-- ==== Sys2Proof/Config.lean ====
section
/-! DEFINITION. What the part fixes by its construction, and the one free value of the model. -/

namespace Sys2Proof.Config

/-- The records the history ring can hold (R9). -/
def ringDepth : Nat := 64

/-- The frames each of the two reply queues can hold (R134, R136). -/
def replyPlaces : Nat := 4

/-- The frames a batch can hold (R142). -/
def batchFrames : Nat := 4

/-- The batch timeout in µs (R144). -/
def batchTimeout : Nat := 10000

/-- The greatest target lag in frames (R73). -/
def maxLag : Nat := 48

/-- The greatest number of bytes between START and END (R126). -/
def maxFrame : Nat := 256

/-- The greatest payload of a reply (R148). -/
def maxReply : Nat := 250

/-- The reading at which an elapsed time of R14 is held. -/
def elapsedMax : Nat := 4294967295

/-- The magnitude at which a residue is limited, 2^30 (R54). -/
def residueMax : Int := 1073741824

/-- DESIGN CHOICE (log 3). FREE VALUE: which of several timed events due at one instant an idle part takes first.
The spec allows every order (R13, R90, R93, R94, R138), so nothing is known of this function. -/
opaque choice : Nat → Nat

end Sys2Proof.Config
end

TO DO
Reproduce the material above exactly, beginning at its first line and ending with the line that holds "frames (R73). -/". Include nothing else.

RESULT OF THE EXERCISE
-- ==== Sys2Proof/Config.lean ====
section
/-! DEFINITION. What the part fixes by its construction, and the one free value of the model. -/

namespace Sys2Proof.Config

/-- The records the history ring can hold (R9). -/
def ringDepth : Nat := 64

/-- The frames each of the two reply queues can hold (R134, R136). -/
def replyPlaces : Nat := 4

/-- The frames a batch can hold (R142). -/
def batchFrames : Nat := 4

/-- The batch timeout in µs (R144). -/
def batchTimeout : Nat := 10000

/-- The greatest target lag in frames (R73). -/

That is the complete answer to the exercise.